Hoplite Capital to Shut Its Doors After 16 Years
The announcement came in a letter to shareholders after lackluster returns.
John Lykouretzos will shutter Hoplite Capital and return capital to investors.
The hedge fund manager addressed his decision in a letter to shareholders this week.
“I have decided to close the Hoplite managed funds and return third-party capital as soon as possible,” he wrote.
The announcement follows a string of other closings and strategy shifts across the hedge fund space. Last October, Tourbillon Capital Partners shuttered its doors. Meanwhile, Highfields Capital Management and Omega Advisors both informed clients they will convert to family offices and stop taking new investor capital.
Finally, Switzerland based quantitative hedge fund Amplitude Capital AG also announced earlier this year it will shut its doors.
Why Hoplite Capital Folded
Lykouretzos said in a note his firm could not “maintain the capital duration required to successfully implement our stock-picking strategy without distraction. Last December, the 16-year-old firm, reported had $1 billion in assets, according to regulatory filings.

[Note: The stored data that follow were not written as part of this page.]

-- ==== Sys2Proof/Machine/Flits.lean ====
section
/-! DEFINITION. Flits, packets and slots as bytes on the links (R282, R283, R421, R422): their layout, what a receiver takes, and what a sender
keeps for replay. -/

namespace Sys2Proof.Machine

/-! ## Sequence numbers and replay (R283, R422) -/

/-- What an acknowledgement leaves in a sender: the numbers after it; numbers wrap at `size`. -/
def Link.acked (x : Link) (size ack : Nat) : Link :=
  let later (n : Nat) : Bool := decide (size / 2 ≤ (size + ack - n) % size)
  { x with unacked := x.unacked.filter fun u => later u.1, sent := x.sent.filter fun u => later u.1 }

/-- The number that a sender acknowledges: that of the last good flit taken. -/
def Link.ack (x : Link) (size : Nat) : Nat := (x.expect + size - 1) % size

/-- The next flit is taken, once: the credits that it returns count, and those of its n units or slots are to be returned. -/
def Link.taken (x : Link) (size credit n : Nat) : Link :=
  { x with expect := (x.expect + 1) % size, credit := x.credit + credit, owed := x.owed + n, asking := false }

/-- The lanes of a port that carry its flits. -/
def Link.liveLanes (x : Link) : List Nat := [0, 1].filter fun i => !x.badLanes.contains i

/-- Parts of a flit go out on some lanes in turn. -/
def Link.onWire (x : Link) (lanes : List Nat) (parts : List (List Byte)) : Link :=
  parts.zipIdx.foldl (fun x p =>
    let l := lanes.getD (p.2 % lanes.length) 0
    { x with wire := Tab.set x.wire l (Tab.get x.wire l [] ++ [p.1]) }) x

/-- A flit goes out: the 64 bytes of a port's flit in alternate halves over its lanes (R421), a die flit whole. -/
def Link.goes (x : Link) (flit : List Byte) : Link :=
  if flit.length = 64 then x.onWire x.liveLanes [flit.take 32, flit.drop 32] else x.onWire [0] [flit]

/-- The replay buffer goes out again, from its oldest flit on (R283, R422). -/
def Link.replay (x : Link) : Link :=
  if x.unacked.isEmpty then x else x.unacked.foldl (fun x u => x.goes u.2) { x with replays := x.replays + 1 }

/-- A flit of n units or slots leaves, with some receive credits that it returns: it stays in the replay buffer until it is acknowledged. -/
def Link.emit (x : Link) (size n credits : Nat) (flit : List Byte) : Link :=
  { x with next := (x.next + 1) % size, used := x.used + n, owed := x.owed - credits, unacked := x.unacked ++ [(x.next, flit)] }.goes flit

/-- A flit's number is that of a flit that has not been taken. -/
def Link.ahead (x : Link) (size seq : Nat) : Bool := decide ((size + seq - x.expect) % size < size / 2)

/-- The replay buffer and the credits of a sender admit some flits with n units or slots. -/
def Link.admits (x : Link) (depth link flits n : Nat) : Bool :=
  decide (x.unacked.length + flits ≤ depth ∧ x.used + n ≤ Config.linkCredits link + x.credit)

/-! ## UFL flits (R421) -/

/-- The header of a UFL flit. -/
structure UflHead where
  seq : Nat
  ack : Nat
  credit : Nat
  vc : Nat
  units : List Nat
  deriving DecidableEq, Repr

/-- The header in a flit's first 8 bytes; UNITS gives the first unit's kind in its low bits. DESIGN CHOICE, log 94. -/
def uflHead (f : List Byte) : UflHead :=
  let w := leAt f 0 8
  ⟨bitsOf w 48 16, bitsOf w 32 16, bitsOf w 20 12, bitsOf w 18 2, (List.range 3).map fun i => bitsOf w (12 + 2 * i) 2⟩

/-- A flit whose CRC, UNITS and reserved bits are good. -/
def uflGood (f : List Byte) : Bool :=
  f.length == 64 && Config.crc64 (f.take 56) == BitVec.ofNat 64 (leAt f 56 8) && bitsOf (leAt f 0 8) 0 12 == 0 && (uflHead f).units.all (· != 3)

/-- The units of a flit, each with its kind. -/
def uflUnits (f : List Byte) : List (Nat × List Byte) := (uflHead f).units.zip ((List.range 3).map fun i => (f.drop (8 + 16 * i)).take 16)

/-- A flit of some units. -/
def uflFlit (seq ack credit vc : Nat) (us : List (Nat × List Byte)) : List Byte :=
  let kinds := us.zipIdx.foldl (fun n u => n + u.1.1 * 2 ^ (12 + 2 * u.2)) 0
  let body := natToBytes 8 (seq * 2 ^ 48 + ack * 2 ^ 32 + credit * 2 ^ 20 + vc * 2 ^ 18 + kinds) ++ us.flatMap (·.2)
  let body := body ++ List.replicate (56 - body.length) 0
  body ++ natToBytes 8 (Config.crc64 body).toNat

/-! ## Packets (R421) -/

/-- The virtual channel of a packet. -/
def packetVc (k : Packet) : Nat := if k.kind.toNat ≤ 4 then 0 else if k.kind.toNat ≤ 8 then 1 else 2

/-- A packet whose LEN counts data units that follow its header; that of a read counts the units that it asks for. DESIGN CHOICE, log 94. -/
def hasData (kind : Nat) : Bool := kind != 1 && kind != 6 && kind != 8

/-- LEN of a packet. -/
def packetLen (k : Packet) : Nat := ((if k.kind = 1 then maskLength k.byteMask else k.bytes.length) + 15) / 16

/-- The 32 bytes of a packet's header. -/
def packetHeader (k : Packet) : List Byte :=
  layBytes [(1, k.kind.toNat), (1, packetLen k), (2, k.dst.toNat), (2, k.src.toNat), (1, k.spart.toNat), (1, k.atomOp.toNat + 16 * k.atomTy.toNat),
    (2, k.eseq.toNat), (2, k.poison.toNat), (4, 0), (8, k.index.toNat * 2 ^ 54 + k.offset.toNat), (8, k.opnd.toNat)]

/-- The units of a packet: header, mask and data. DESIGN CHOICE, log 94. -/
def packetUnits (k : Packet) : List (Nat × List Byte) :=
  let h := packetHeader k
  [(1, h.take 16), (1, h.drop 16)] ++ (if k.kind = 3 then [(1, natToBytes 16 k.byteMask.toNat)] else []) ++
    if hasData k.kind.toNat then
      (List.range (packetLen k)).map fun i => let d := (k.bytes.drop (16 * i)).take 16; (2, d ++ List.replicate (16 - d.length) 0)
    else []

/-- The header units of a packet that begins with some unit. -/
def headerUnits (us : List (List Byte)) : Nat := if leAt (us.headD []) 0 1 = 3 then 3 else 2
/-- The units of a packet that begins with some units, once its first one is there. -/
def packetSize (us : List (List Byte)) : Nat :=
  headerUnits us + if hasData (leAt (us.headD []) 0 1) then leAt (us.headD []) 1 1 % 16 else 0

/-- The packet that units make. DESIGN CHOICE, log 94. -/
def packetOf (us : List (List Byte)) : Packet :=
  let h := (us.take 2).flatMap id
  let kind := leAt h 0 1
  let len := leAt h 1 1 % 16
  { kind := BitVec.ofNat 8 kind, dst := BitVec.ofNat 14 (leAt h 2 2), src := BitVec.ofNat 14 (leAt h 4 2), spart := BitVec.ofNat 5 (leAt h 6 1),
    atomOp := BitVec.ofNat 4 (leAt h 7 1), atomTy := BitVec.ofNat 2 (leAt h 7 1 / 16), eseq := BitVec.ofNat 16 (leAt h 8 2),
    poison := BitVec.ofNat 16 (leAt h 10 2), index := BitVec.ofNat 10 (leAt h 16 8 / 2 ^ 54), offset := BitVec.ofNat 40 (leAt h 16 8),
    opnd := BitVec.ofNat 64 (leAt h 24 8), bytes := (us.drop (headerUnits us)).flatMap id,
    byteMask := if kind = 3 then BitVec.ofNat 128 (leAt (us.getD 2 []) 0 16) else maskBytes (16 * len) }

/-- A unit joins what has arrived of a packet: the packet where it is whole now. A data unit without a header is dropped, and a header unit in place
of data begins a packet. DESIGN CHOICE, log 94. -/
def addUnit (us : List (List Byte)) (u : Nat × List Byte) : List (List Byte) × Option Packet :=
  if u.1 = 0 then (us, none)
  else
    let wantsHeader := us.isEmpty || decide (us.length < headerUnits us)
    if u.1 = 2 ∧ wantsHeader then ([], none)
    else
      let us := if u.1 = 1 ∧ !wantsHeader then [u.2] else us ++ [u.2]
      if us.length = packetSize us then ([], some (packetOf us)) else (us, none)

/-- Units join what has arrived, one after another: the packets that are whole now. -/
def addUnits (us : List (List Byte)) (l : List (Nat × List Byte)) : List (List Byte) × List Packet :=
  l.foldl (fun r u => let x := addUnit r.1 u; (x.1, r.2 ++ x.2.toList)) (us, [])

/-- A port asks the other end for a replay after a bad flit, by a link-control flit, which repeats the latest number and is not replayed itself
(R421, R422). DESIGN CHOICE, log 94. -/
def Link.askUfl (x : Link) : Link := { x with asking := true }.goes (uflFlit ((x.next + 65535) % 65536) (x.ack 65536) 0 3 [])

/-- A flit is received at a port (R421, R422): a good one gives its acknowledgement, and one that is next in order its credits and units, once; a
link-control flit makes the port replay. A flit that is bad or out of order is not taken: the port asks for it, and it comes again.
DESIGN CHOICE, log 94. -/
def Link.receive (x : Link) (f : List Byte) : Link × List Packet :=
  if uflGood f then
    let h := uflHead f
    let x := x.acked 65536 h.ack
    if h.vc = 3 then (if x.asking then x.replay.askUfl else x.replay, [])
    else if h.seq = x.expect then
      let x := x.taken 65536 h.credit ((uflUnits f).filter fun u => u.1 != 0).length
      let (us, ks) := addUnits (Tab.get x.units h.vc []) (uflUnits f)
      ({ x with units := Tab.set x.units h.vc us }, ks)
    else (if x.ahead 65536 h.seq ∧ !x.asking then x.askUfl else x, [])
  else (x.askUfl, [])

/-- Units in groups of three, one to a flit; the fuel is their number. -/
def inThrees : Nat → List (Nat × List Byte) → List (List (Nat × List Byte))
  | 0, _ => []
  | k + 1, us => if us.isEmpty then [] else us.take 3 :: inThrees k (us.drop 3)

/-- A flit of some units leaves a port, and returns the credits of what has arrived (R421). -/
def Link.sendUfl (x : Link) (vc : Nat) (us : List (Nat × List Byte)) : Link :=
  let c := min 4095 x.owed
  x.emit 65536 us.length c (uflFlit x.next (x.ack 65536) c vc us)

/-- A packet leaves over a port in flits of three units (R421, R422). -/
def Link.sendPacket (x : Link) (k : Packet) : Link :=
  let x := (inThrees (packetUnits k).length (packetUnits k)).foldl (fun x us => x.sendUfl (packetVc k) us) x
  { x with sent := x.sent ++ [((x.next + 65535) % 65536, k)] }

/-- Credits that no packet returns leave in a flit without units. DESIGN CHOICE, log 94. -/
def Link.returnUfl (x : Link) : Link :=
  if x.lost ∨ x.owed = 0 ∨ Config.replayFlits ≤ x.unacked.length then x else x.sendUfl 0 []

/-- A port has room for a packet. -/
def Link.hasRoom (x : Link) (port : Nat) (k : Packet) : Bool :=
  !x.lost && x.admits Config.replayFlits port (((packetUnits k).length + 2) / 3) (packetUnits k).length

/-! ## Die flits (R282, R283) -/

/-- The kinds of the three slots of a die flit, and whether its CRC and its reserved bits are good. -/
def dieSlots (f : List Byte) : List Nat := (List.range 3).map fun i => bitsOf (leAt f 0 8) (24 + 2 * i) 2
def dieGood (f : List Byte) : Bool :=
  f.length == 256 && Config.crc64 (f.take 248) == BitVec.ofNat 64 (leAt f 248 8) && bitsOf (leAt f 0 8) 0 24 == 0

/-- The slots of a flit that are not empty. -/
def flitSlots (f : List Byte) : List (Nat × List Byte) :=
  ((dieSlots f).zip ((List.range 3).map fun i => (f.drop (8 + 80 * i)).take 80)).filter fun u => u.1 != 0

/-- A flit of some slots, each of a kind and 80 bytes; SLOTS gives the first slot's kind in its low bits. DESIGN CHOICE, log 95. -/
def dieFlit (seq ack credit : Nat) (us : List (Nat × List Byte)) : List Byte :=
  let kinds := us.zipIdx.foldl (fun n u => n + u.1.1 * 2 ^ (24 + 2 * u.2)) 0
  let body := natToBytes 8 (seq * 2 ^ 52 + ack * 2 ^ 40 + credit * 2 ^ 30 + kinds) ++
    us.flatMap fun u => (u.2 ++ List.replicate (80 - u.2.length) 0).take 80
  let body := body ++ List.replicate (248 - body.length) 0
  body ++ natToBytes 8 (Config.crc64 body).toNat

/-- A module asks the other end for a replay after a bad flit, by an empty flit that repeats the latest number (R283). DESIGN CHOICE, log 95. -/
def Link.askDie (x : Link) : Link := { x with asking := true }.goes (dieFlit ((x.next + 4095) % 4096) (x.ack 4096) 0 [])

/-- A die flit is received (R282, R283): a good one gives its acknowledgement, and one that is next in order its credits and its request and data
slots, once; an empty one that repeats a number makes the module replay. DESIGN CHOICE, log 95. -/
def Link.receiveDie (x : Link) (f : List Byte) : Link × List (List Byte) :=
  if dieGood f then
    let w := leAt f 0 8
    let us := flitSlots f
    let x := x.acked 4096 (bitsOf w 40 12)
    if bitsOf w 52 12 = x.expect then
      (x.taken 4096 (bitsOf w 30 10) us.length, us.filterMap fun u => if u.1 = 1 ∨ u.1 = 2 then some u.2 else none)
    else if x.ahead 4096 (bitsOf w 52 12) then (if x.asking then x else x.askDie, [])
    else if us.isEmpty then (if x.asking then x.replay.askDie else x.replay, [])
    else (x, [])
  else (x.askDie, [])

/-- The slots that a module has sent and that have not been acknowledged, then those that wait (R283). -/
def Link.pending (x : Link) : List (List Byte) := (x.unacked.flatMap fun u => (flitSlots u.2).map (·.2)) ++ x.queue

/-- A flit of some slots leaves a module, and returns the credits of what has arrived (R282). -/
def Link.sendDie (x : Link) (us : List (Nat × List Byte)) : Link :=
  let c := min 1023 x.owed
  x.emit 4096 us.length c (dieFlit x.next (x.ack 4096) c us)

/-- Credits that no slot returns leave in an empty flit. DESIGN CHOICE, log 95. -/
def Link.returnDie (x : Link) : Link :=
  if x.lost ∨ x.owed = 0 ∨ Config.dieReplayFlits ≤ x.unacked.length then x else x.sendDie []

/-- Slots that wait for a module of a die link leave, three to a flit, while its replay buffer has room; the fuel is their number.
DESIGN CHOICE, log 95. -/
def Link.sendSlots (link : Nat) : Nat → Link → Link
  | 0, x => x
  | k + 1, x =>
    let us := (x.queue.take 3).map fun u => (3, u)
    if us.isEmpty ∨ !x.admits Config.dieReplayFlits link 1 us.length then x
    else Link.sendSlots link k (({ x with queue := x.queue.drop 3 } : Link).sendDie us)

end Sys2Proof.Machine
end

Lykouretzos departed Viking Global Investors in 2003 at 29 years old to start his own business. The firm survived several bouts of significant volatility, Lykouretzos highlighted. These events included the 2008 financial crisis, the 2011 European crisis, the 2015 China tantrum, and last Decembers rate tantrum over the Federal Reserve’s guidance. In 2018, Hoplite’s return to investors was flat, while the S&P 500 fell 5% (largely due to the December selloff).
For 2019, Hoplite returned 7.3% net for fees through July. That trailed the S&P.
What’s Next for John Lykouretzos?
Lykouretzos said he will now work to find his employees new opportunities while returning the bulk of investor capital by early September. According to WhaleWisdom, Hoplite had six primary clients and $1.044 billion in AUM at the end of Q1 2019. Its top 10 holdings represented more than 60% of their portfolio. Its primary positions were in Consumer Cyclicals, Consumer Non-Cyclicals, and Healthcare, according to its Q1 13-F.